FWIW I am really happy with my Mitutoyo. I have a few offshore battery eaters collected over the years with one defect or another. A couple years ago I bought a large display Accusize for $45 which I was happy with but pretty sure is starting to act up now. Its not bad on batteries but when I turn it on it always shows some value & has to be re-zeroed with jaws closed. I then compare it to a block against my Mitutoyo & it seems to vary on mid range. Not a biggy but... you generally get what you pay for. Some people like Asimeto brand for a lower cost option but that might have something todo with their distributer in Calgary that stood behind it so I dunno. Good luck!
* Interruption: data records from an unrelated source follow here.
/-- A chain that has ended: its identifier, its secret, which its salts need (R267), and its records (R270). -/
structure EndedChain where
  id     : W64
  secret : Nat
  recs   : List WbRec
deriving DecidableEq, Repr

/-- A partition's waybill chain and registers (R263, R278). `ended` holds the ended chains (R270); `due` says that the genesis record of
the current chain waits for room in the store (R271). -/
structure Chain where
  chainId     : W64 := 0
  secret      : Nat := 0
  recs        : List WbRec := []
  sigs        : List WbSig := []
  ended       : List EndedChain := []
  due         : Bool := false
  seq         : Nat := 0
  signed      : Nat := 0
  oldest      : Nat := 0
  consumed    : Nat := 0
  overwrite   : Bool := false
  coalesced   : BitVec 16 := 0
  overwritten : BitVec 16 := 0
  stallSc     : W64 := 0
deriving DecidableEq, Repr

/-- Waybill machinery: chains (keys 0 to 3), the signature under way and the one waiting (R268), and the measurement of
each HBM region, if any (R274). -/
structure Waybill where
  chains  : Tab Chain := []
  signing : Option SignReq := none
  waiting : List SignReq := []
  measure : Tab (Option Digest) := []
  measuring : List Nat := []
deriving DecidableEq, Repr

/-! ## Memory: HBM and key-value pools (chapters 04, 07) -/

/-- A KV_PAGES pool (R289, R332): pages taken, pages reserved, least free since the last read, pages waiting to return after
a REBIND with the work that must end first (R319). -/
structure Pool where
  used     : List Nat := []
  reserved : Nat := 0
  low      : Option Nat := none
  waiting  : List (Nat × List Nat) := []
deriving DecidableEq, Repr

/-- A remote page key slot (R325). -/
structure KeySlot where
  bound     : Bool := false
  tenant    : Nat := 0
  node      : Nat := 0
  cls       : Nat := 0
  regionKey : W32 := 0
deriving DecidableEq, Repr

/-- HBM contents by physical byte address (stack × 2^36 + byte); poisoned 64-byte lines by line number;
pools by REGION_ID; key slots; the MT_KV_ registers (R331). -/
structure Mem where
  hbm        : List Host.Cell := []
  poison     : Tab Bool := []
  pools      : Tab Pool := []
  keySlots   : Tab KeySlot := []
  prefetch   : Byte := 4
  kvWait     : BitVec 24 := 0x88B8
  kvSpan     : W32 := 0x66554433
  kvRows     : Nat := 0
  kvTaken    : Nat := 0
  kvUnits    : Nat := 0
  kvLower    : Nat := 0
  kvCommitSc : W64 := 0
deriving DecidableEq, Repr

/-! ## The Sleeper codec (chapter 08) -/

/-- Sleeper counters of a partition (R363). -/
structure SlCnt where
  coded    : Nat := 0
  raw      : Nat := 0
  zero     : Nat := 0
  plain    : Nat := 0
  stored   : Nat := 0
  expanded : Nat := 0
  errLen   : BitVec 16 := 0
  errCode  : BitVec 16 := 0
  errCrc   : BitVec 16 := 0
  errKey   : BitVec 16 := 0
  codecGc  : Nat := 0
deriving DecidableEq, Repr

/-- SL_LAST_ERR (R364). -/
structure SlLast where
  valid  : Bool := false
  part   : BitVec 2 := 0
  status : Byte := 0
  tier   : BitVec 2 := 0
  place  : BitVec 46 := 0
deriving DecidableEq, Repr

/-- What a block read is for: the work item and block index it delivers to, or an attention unit's page block. -/
structure ReadFor where
  wid   : Nat
  block : Nat
deriving DecidableEq, Repr

/-- How a block read has ended: its plaintext, or its status and its fault record's number (R349, R351). -/
structure ReadEnd where
  plain  : Option (List Byte)
  status : Status := .ok
  fr     : BitVec 16 := 0
deriving DecidableEq, Repr
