-- ==== Sys2Proof/Machine/Ops.lean ====
section
/-! DEFINITION. The operations every family shares: accessors, outputs, MSI-X, completion and event records (R113 to R122),
completing a descriptor (R99), tenants and functions (R395, R714, R715), possessions (R690 to R693). -/

namespace Sys2Proof.Machine

/-! ## When a command acts -/

/-- The device has power and no trip has stopped its clocks (R61, R750). -/
def State.live (s : State) : Bool := decide (s.power.st ≠ .off) && !s.power.tripped

/-- Bring-up has ended in READY (R643). -/
def State.ready (s : State) : Bool := s.live && decide (s.boot.stage = .ready)

/-- HBM, DDR5, the codec and the Timetable are clocked: N0 or N1 (R50, R61), and bring-up has not failed (R646). -/
def State.awake (s : State) : Bool :=
  s.live && (decide (s.power.st = .n0) || decide (s.power.st = .n1)) && decide (s.boot.stage ≠ .failed)

/-- The DDR5 region whose places a descriptor writes: MT_STORE, or KV_SPILL COPY to DDR5 (R317, R471). -/
def ddrWritten (d : Descriptor) : Option Nat :=
  if dat d 0 8 = 0x54 then some (dat d 20 8)
  else if dat d 0 8 = 0x35 ∧ dat d 16 8 = 0 ∧ dat d 17 8 = 1 then some (fld (dat d 32 64) 38 8)
  else none

/-- Whether a descriptor fetched now writes a region that is not UNSEALED (R452). -/
def writesSealed (d : Descriptor) (s : State) : Bool :=
  match ddrWritten d with
  | some id => (tget s.ddr.regions id {}).st != .unsealed
  | none => false

/-- What no command changes: the fuses, burned when the part is made (R729; committing a security version, R737, is the one
exception and says so itself), and the queue of the commands that wait. -/
def State.kept (s t : State) : State := { t with fuses := s.fuses, pending := s.pending }

/-- The next state of a command that acts only while the device has power. (DESIGN CHOICE, log entry 3.) -/
def act (s : State) (f : State → State) : Host.Outcome State Fault Refusal := .next (if s.live then s.kept (f s) else s)

/-- The next state of a command that acts only under a condition: where it does not hold, the event cannot occur. -/
def actIf (s : State) (c : Bool) (f : State → State) : Host.Outcome State Fault Refusal :=
  .next (if s.live && c then s.kept (f s) else s)

/-! ## What reaches the device -/

/-- The link is up and bring-up has ended (R641, R646). -/
def portOpen (s : State) : Bool :=
  s.live && s.host.mode != .down && (s.boot.stage == .ready || s.boot.stage == .failed)

/-- Whether an access of a function reaches the device: virtual functions exist in CXL2 and PCIE modes while VF Enable is 1 (R78,
R89). -/
def reaches (f : Nat) (s : State) : Bool :=
  portOpen s && (f == 0 || (s.host.vfEnable && decide (f ≤ s.host.numVfs) && (s.host.mode == .cxl2 || s.host.mode == .pcie)))

/-- Ring enables are refused and other writes discarded (R78, R85, R97, R646). -/
def readsOnly (s : State) : Bool := s.host.mode == .degraded || s.boot.stage == .failed

/-- A BAR0 write of a function is accepted (R78, R85). -/
def writes (f : Nat) (s : State) : Bool := reaches f s && !readsOnly s

/-- CXL.cache and CXL.mem are carried (R78). -/
def cxlMode (s : State) : Bool := s.host.mode == .cxl2 || s.host.mode == .cxl1

/-! ## Accessors -/

def State.fn (s : State) (f : Nat) : FnRegs := tget s.host.fns f {}
def State.sq (s : State) (n : Nat) : Sq := tget s.host.sqs n {}
def State.cq (s : State) (n : Nat) : Cq := tget s.host.cqs n {}
def State.ctx (s : State) (c : Nat) : Ctx := tget s.ft.ctxs c {}
def State.ctxMap (s : State) (c : Nat) : CtxMap := tget s.tn.ctx c {}
def State.entry (s : State) (i : Nat) : Entry := tget s.tt.entries i {}
def State.ttregs (s : State) (p : Nat) : TtRegs := tget s.tt.regs p {}
def State.conn (s : State) (c : Nat) : Conn := tget s.rc.conns c {}
def State.slot (s : State) (k : Nat) : RegSlot := tget s.rc.slots k {}
def State.ddrRegion (s : State) (r : Nat) : DdrRegion := tget s.ddr.regions r {}
def State.lantern (s : State) (n : Nat) : Lantern := tget s.rail.lanterns n {}
def State.link (s : State) (n l : Nat) : Link := tget (s.lantern n).links l {}
def State.lane (s : State) (n l : Nat) : Lane := tget (s.lantern n).lanes l {}
def State.grove (s : State) (g : Nat) : Grove := tget s.groves.groves g {}
def State.stand (s : State) (g l : Nat) : Stand := tget s.groves.stands (100 * g + l) {}
def State.phys (s : State) (g p : Nat) : Phys := tget s.groves.phys (100 * g + p) {}
def State.chain (s : State) (p : Nat) : Chain := tget s.waybill.chains p {}
def State.peer (s : State) (n : Nat) : Peer := tget s.rail.peers n {}
def State.pool (s : State) (r : Nat) : Pool := tget s.mem.pools r {}
def State.keySlot (s : State) (n : Nat) : KeySlot := tget s.mem.keySlots n {}
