-- ==== Sys2Proof/Machine/Memory.lean ====
section
/-! DEFINITION. HBM as a list of bytes in one canonical form, its poison marks (R252, R253), the regions of the image over it
(R139, R140, R536). -/

namespace Sys2Proof.Machine

/-! ## A list of cells in canonical form: an unlisted byte reads as 0 -/

/-- The byte at an address. (PRESUMED, log entry 13.) -/
def memGet (m : List Host.Cell) (a : Nat) : Byte := tget m a 0

/-- The memory with a byte stored. -/
def memPut (m : List Host.Cell) (a : Nat) (b : Byte) : List Host.Cell := tput m a b 0

/-- The bytes at `n` consecutive addresses. -/
def memRead (m : List Host.Cell) (a n : Nat) : List Byte := (List.range n).map (fun i => memGet m (a + i))

/-- The memory with bytes stored at consecutive addresses. -/
def memWrite (m : List Host.Cell) (a : Nat) : List Byte → List Host.Cell
  | [] => m
  | b :: r => memWrite (memPut m a b) (a + 1) r

/-- The memory with the addresses that satisfy `p` cleared. -/
def memClear (m : List Host.Cell) (p : Nat → Bool) : List Host.Cell := m.filter (fun c => !p c.1)

/-- The canonical form. -/
def Memory.wf (m : List Host.Cell) : Bool := twf (0 : Byte) m

/-! ## Regions -/

/-- The region with an identifier, in the image in force. -/
def State.region (s : State) (id : Nat) : Option Region := s.img.image.bind (fun i => i.regions.find? (fun r => r.id == id))

/-- The physical address of byte `o` of a region: stack × 2^36 + byte within the stack; both stacks interleave at 4 KiB
(R139, R140). -/
def regionAddr (r : Region) (o : Nat) : Nat :=
  if r.stackSel = 3 then
    let blk := o / 4096
    (2 * r.grove + blk % 2) * 2 ^ 36 + r.offset + blk / 2 * 4096 + o % 4096
  else (2 * r.grove + (if r.stackSel = 2 then 1 else 0)) * 2 ^ 36 + r.offset + o

/-- Whether a physical address lies in a region. -/
def inRegion (r : Region) (a : Nat) : Bool :=
  let st := a / 2 ^ 36
  decide (r.offset ≤ a % 2 ^ 36) && decide (a % 2 ^ 36 < r.offset + r.perStack) &&
  ((st == 2 * r.grove && r.stackSel.getLsbD 0) || (st == 2 * r.grove + 1 && r.stackSel.getLsbD 1))

/-- Bytes of a region from offset `o`. -/
def regionRead (s : State) (r : Region) (o n : Nat) : List Byte := (List.range n).map (fun i => memGet s.mem.hbm (regionAddr r (o + i)))

/-- The 64-byte lines that bytes o to o + n − 1 of a region touch, by physical line number. -/
def regionLines (r : Region) (o n : Nat) : List Nat :=
  if n = 0 then [] else (List.range ((o + n - 1) / 64 - o / 64 + 1)).map (fun i => regionAddr r (64 * (o / 64 + i)) / 64)

/-- Whether any of the bytes is in a line marked poisoned (R88, R253). -/
def regionPoisoned (s : State) (r : Region) (o n : Nat) : Bool :=
  (regionLines r o n).any (fun l => tget s.mem.poison l false)

/-- A region written to is no longer measured (R274). -/
def unmeasure (id : Nat) (w : Waybill) : Waybill :=
  { w with measure := terase w.measure id, measuring := w.measuring.filter (· != id) }

/-- Stores bytes at consecutive offsets of a region. -/
def regionPut (r : Region) (o : Nat) : List Byte → List Host.Cell → List Host.Cell
  | [], m => m
  | b :: rest, m => regionPut r (o + 1) rest (memPut m (regionAddr r o) b)

/-- The lines that bytes o to o + n − 1 cover whole. -/
def wholeLines (r : Region) (o n : Nat) : List Nat :=
  (regionLines r o n).filter (fun l => (List.range ((o + n - 1) / 64 - o / 64 + 1)).any (fun i =>
    regionAddr r (64 * (o / 64 + i)) / 64 == l && decide (o ≤ 64 * (o / 64 + i)) && decide (64 * (o / 64 + i) + 64 ≤ o + n)))

/-- Writes bytes to a region: a whole-line write clears the line's poison mark (R253), and the region is unmeasured (R274). -/
def regionWrite (r : Region) (o : Nat) (bs : List Byte) (s : State) : State :=
  let whole := wholeLines r o bs.length
  { s with
    mem := { s.mem with
      hbm := regionPut r o bs s.mem.hbm,
      poison := whole.foldl (fun t l => terase t l) s.mem.poison },
    waybill := unmeasure r.id s.waybill }

/-- Marks the lines of bytes o to o + n − 1 of a region as poisoned (R252). -/
def regionPoison (r : Region) (o n : Nat) (s : State) : State :=
  { s with mem := { s.mem with poison := (regionLines r o n).foldl (fun t l => tput t l true false) s.mem.poison } }

/-- Little-endian number of `n` bytes of a region. -/
def regionNum (s : State) (r : Region) (o n : Nat) : Nat := ofBytes (regionRead s r o n)

/-- Clears the HBM bytes and poison marks whose physical address satisfies `p`; the measurements named go. -/
def clearHbm (p : Nat → Bool) (m : Mem) : Mem :=
  { m with
    hbm := memClear m.hbm p,
    poison := m.poison.filter (fun kv => !p (64 * kv.1)) }

end Sys2Proof.Machine
end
https://www.kbctools.ca/itemdetail/1-808-500196
https://www.itm.com/product/mitutoy...sor-absolute-scale-digital-calliper-0-6-range
https://www.thomasskinner.com/wp-co...Mitutoyo-Small-Tools-Flyer-Winter-2021-TS.pdf
https://www.amazon.ca/Asimeto-7307065-Digital-Accuracy-Resolution/dp/B06XTDKBDS


----------



## Dabbler (Mar 7, 2021)

What I use day-to-day are iGauging 6" digital calipers, but I recently was gifted a very old Mitutoyo 8" digital caliper - the 'non-absolute' kind, so you have to reset zero every time you turn it on.  For a 30 year old caliper it works well, but the iGauging ones are more accurate.

The iGauging calipers eat up their C2032 battery in about a year, and it will last about twice as long if it isn't in the caliper until ready for use, adn then removed after.  The mitutoyo using SR44 batteries will work for about 5 years without a battery change.

For $156, I'm tempted.  I wouldn't risk getting a fake one.  Too much hassle for a 9$ caliper with lipstick on it.
@Richard Tymko if you can swing it, the above deal looks really good and it will last you for a lifetime. [isn't it the way that the one you want is just out of reach?]


----------



## Crankit (Mar 7, 2021)

I got a Mitutoyo IP67 8" calipers that I picked up used a few years ago, I might be a tad spoiled now and hence would probably bite the bullet and buy a new pair if these ones die. 

KBC runs Mitutoyo sales at least a couple times a year


----------



## Dabbler (Mar 8, 2021)

Just having acquired some older Mitutoyo calipers, I bit the bullet and ordered the above caliper from KBC.

Now I've had a small number of off moments with their staff (in Richmond), but my call today was a breath of fresh air.  My order was taken by Riley Cramp, the branch/general manager, and he was very good and verified a bunch of new customer friendly policies.  The most controversial, the minimum sale has dropped to 25$, and it is hard to make a purchase that small in any event.  The free shipping did rise to over 300$, but that's business.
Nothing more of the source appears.